JEFFERSON’S DAUGHTERS: Three Sisters, White and Black, in a Young America, by Catherine Kerrison. Ballantine Books, 425 pp., $28.
Founding Father Thomas Jefferson had three daughters who survived to adulthood. Two were white — Martha and Maria, his daughters by wife Martha Wayles Jefferson. One was black — Harriet Hemings, daughter of Sally Hemings, Jefferson’s slave and lifelong consort. In “Jefferson’s Daughters: Three Sisters, White and Black, in a Young America,” Catherine Kerrison aims to tell the stories of all three women using books, historical records, diaries and letters to re-create their lives, all extraordinary by any measure.
While the life of eldest daughter Martha was extensively documented, neither Maria nor Harriet left much trace in the historical record. Maria, said to be strikingly beautiful, never had her portrait painted and died young at age 25. Of Harriet, only the faintest trail remains, including entries in Jefferson’s Farm Book, where he recorded allotments of food, blankets and clothing to slaves, including his children by Sally Hemings. She is briefly mentioned in the recollections of Madison Hemings, Sally’s son and Harriet’s brother, who in 1873 revealed the story of Thomas Jefferson’s secret family in an Ohio newspaper. Kerrison, an associate professor of history at Villanova University, tries to re-create the substance of their days with her historical expertise.
Martha Jefferson Randolph inherited her father’s lively intellect and thirst for knowledge. An avid reader, writer and teacher, she spent her early years accompanying Jefferson from Virginia to Paris to Philadelphia and back to Virginia, encountering the brightest minds on both sides of the Atlantic. Once she achieved adulthood, Martha largely set aside intellectual pursuits to help Jefferson run his complicated life — after marrying she moved to Monticello, where her husband managed the estate.
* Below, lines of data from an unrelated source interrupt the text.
@[simp] theorem State.modDie_cycle (s : State) (d : Nat) (f : Die → Die) : (s.modDie d f).cycle = s.cycle := rfl
@[simp] theorem State.modDie_turn (s : State) (d : Nat) (f : Die → Die) : (s.modDie d f).turn = s.turn := rfl
@[simp] theorem State.modDie_agenda (s : State) (d : Nat) (f : Die → Die) : (s.modDie d f).agenda = s.agenda := rfl
@[simp] theorem State.modDie_bnd (s : State) (d : Nat) (f : Die → Die) : (s.modDie d f).bnd = s.bnd := rfl
@[simp] theorem State.modDie_cores (s : State) (d : Nat) (f : Die → Die) : (s.modDie d f).cores = s.cores := rfl
@[simp] theorem State.modDie_ropes (s : State) (d : Nat) (f : Die → Die) : (s.modDie d f).ropes = s.ropes := rfl
@[simp] theorem State.modDie_mem (s : State) (d : Nat) (f : Die → Die) : (s.modDie d f).mem = s.mem := rfl
@[simp] theorem State.modDie_disp (s : State) (d : Nat) (f : Die → Die) : (s.modDie d f).disp = s.disp := rfl
@[simp] theorem State.modDie_coll (s : State) (d : Nat) (f : Die → Die) : (s.modDie d f).coll = s.coll := rfl
@[simp] theorem State.modDie_host (s : State) (d : Nat) (f : Die → Die) : (s.modDie d f).host = s.host := rfl
@[simp] theorem State.modDie_sec (s : State) (d : Nat) (f : Die → Die) : (s.modDie d f).sec = s.sec := rfl
@[simp] theorem State.modDie_flips (s : State) (d : Nat) (f : Die → Die) : (s.modDie d f).flips = s.flips := rfl
@[simp] theorem State.modDie_nextId (s : State) (d : Nat) (f : Die → Die) : (s.modDie d f).nextId = s.nextId := rfl
@[simp] theorem State.modDie_free (s : State) (d : Nat) (f : Die → Die) : (s.modDie d f).free = s.free := rfl

@[simp] theorem State.modQueue_cycle (s : State) (q : Nat) (f : Queue → Queue) : (s.modQueue q f).cycle = s.cycle := rfl
@[simp] theorem State.modQueue_turn (s : State) (q : Nat) (f : Queue → Queue) : (s.modQueue q f).turn = s.turn := rfl
@[simp] theorem State.modQueue_agenda (s : State) (q : Nat) (f : Queue → Queue) : (s.modQueue q f).agenda = s.agenda := rfl
@[simp] theorem State.modQueue_bnd (s : State) (q : Nat) (f : Queue → Queue) : (s.modQueue q f).bnd = s.bnd := rfl
@[simp] theorem State.modQueue_cores (s : State) (q : Nat) (f : Queue → Queue) : (s.modQueue q f).cores = s.cores := rfl
@[simp] theorem State.modQueue_ropes (s : State) (q : Nat) (f : Queue → Queue) : (s.modQueue q f).ropes = s.ropes := rfl
@[simp] theorem State.modQueue_dies (s : State) (q : Nat) (f : Queue → Queue) : (s.modQueue q f).dies = s.dies := rfl
@[simp] theorem State.modQueue_mem (s : State) (q : Nat) (f : Queue → Queue) : (s.modQueue q f).mem = s.mem := rfl
@[simp] theorem State.modQueue_coll (s : State) (q : Nat) (f : Queue → Queue) : (s.modQueue q f).coll = s.coll := rfl
@[simp] theorem State.modQueue_host (s : State) (q : Nat) (f : Queue → Queue) : (s.modQueue q f).host = s.host := rfl
@[simp] theorem State.modQueue_sec (s : State) (q : Nat) (f : Queue → Queue) : (s.modQueue q f).sec = s.sec := rfl
@[simp] theorem State.modQueue_flips (s : State) (q : Nat) (f : Queue → Queue) : (s.modQueue q f).flips = s.flips := rfl
@[simp] theorem State.modQueue_nextId (s : State) (q : Nat) (f : Queue → Queue) : (s.modQueue q f).nextId = s.nextId := rfl
@[simp] theorem State.modQueue_free (s : State) (q : Nat) (f : Queue → Queue) : (s.modQueue q f).free = s.free := rfl

@[simp] theorem State.schedule_cycle (s : State) (t p : Nat) (e : Instr) : (s.schedule t p e).cycle = s.cycle := rfl
@[simp] theorem State.schedule_turn (s : State) (t p : Nat) (e : Instr) : (s.schedule t p e).turn = s.turn := rfl
@[simp] theorem State.schedule_bnd (s : State) (t p : Nat) (e : Instr) : (s.schedule t p e).bnd = s.bnd := rfl
@[simp] theorem State.schedule_cores (s : State) (t p : Nat) (e : Instr) : (s.schedule t p e).cores = s.cores := rfl
@[simp] theorem State.schedule_ropes (s : State) (t p : Nat) (e : Instr) : (s.schedule t p e).ropes = s.ropes := rfl
@[simp] theorem State.schedule_dies (s : State) (t p : Nat) (e : Instr) : (s.schedule t p e).dies = s.dies := rfl
@[simp] theorem State.schedule_mem (s : State) (t p : Nat) (e : Instr) : (s.schedule t p e).mem = s.mem := rfl
@[simp] theorem State.schedule_disp (s : State) (t p : Nat) (e : Instr) : (s.schedule t p e).disp = s.disp := rfl
@[simp] theorem State.schedule_coll (s : State) (t p : Nat) (e : Instr) : (s.schedule t p e).coll = s.coll := rfl
@[simp] theorem State.schedule_host (s : State) (t p : Nat) (e : Instr) : (s.schedule t p e).host = s.host := rfl
@[simp] theorem State.schedule_sec (s : State) (t p : Nat) (e : Instr) : (s.schedule t p e).sec = s.sec := rfl
@[simp] theorem State.schedule_flips (s : State) (t p : Nat) (e : Instr) : (s.schedule t p e).flips = s.flips := rfl
@[simp] theorem State.schedule_nextId (s : State) (t p : Nat) (e : Instr) : (s.schedule t p e).nextId = s.nextId := rfl
@[simp] theorem State.schedule_free (s : State) (t p : Nat) (e : Instr) : (s.schedule t p e).free = s.free := rfl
Martha oversaw Jefferson’s extensive household while raising and homeschooling her children (she had 12) and served as first lady during visits to Jefferson in the White House.
After her mother died at age 33, Maria Jefferson Eppes accompanied her father as he traveled colonial America: “Eighteenth-century children had no control over their lives, but the lack of stability in young Maria’s was staggering,” Kerrison writes. Eventually she landed in the care of a loving aunt, but once Jefferson settled in Paris, he sent for her. Maria stubbornly resisted joining him. Determined to stay in Virginia, she had to be tricked into boarding the boat that would take her across the ocean. She was 9, and her sole companion was Sally Hemings — at 14 practically a child herself.
Little is known about Harriet Hemings. Described as “very beautiful” by Jefferson’s overseer, she labored in Jefferson’s cloth-making workshop at Monticello. In Paris, Jefferson had promised Sally Hemings that he would eventually free their children if she remained with him as a slave. (French law didn’t recognize slavery, and Sally was free to leave.) Jefferson fulfilled his promise and eventually released Harriet. But to avoid inflaming the scandal of his covert family, he never filed papers that formally freed her, ensuring that Harriet would be classified as a runaway slave for the rest of her life, risking “forcible return to Virginia and slavery if her identity was discovered and reported,” writes Kerrison. Harriet disappeared into the city of Washington, D.C. Seven-eighths white, she “passed” successfully and left no trace of herself behind.
“Jefferson’s Daughters” is as much about the father as the daughters, and it’s not a flattering portrait. Jefferson was a master compartmentalizer. The primary author of the Declaration of Independence, which declared that “all men are created equal,” he argued for eventual abolition while owning hundreds of slaves and keeping a shadow slave family. He praised the virtues of an Enlightenment education while insisting that it wasn’t worth lavishing on women. Of many telling details in this book, among the most revealing is the design of Monticello, which one architectural historian called “very self-centered” house. Writes Kerrison, “[T]his ‘great advocate of light and air,’ as Jefferson called himself, provided little of either for his family members on a floor with a series of small, poorly lit, nondescript rooms, none of which were even visible from the exterior.”
“Jefferson’s Daughters” is a richly textured and satisfying book, but there is unavoidable frustration in the author’s many caveats – that Maria “may have” done this or that Harriet “probably” did that. We simply don’t know. Still, this is a striking portrait of how women in Jefferson’s era lived, bravely and resourcefully, in an age that demanded fealty and absolute obedience to men.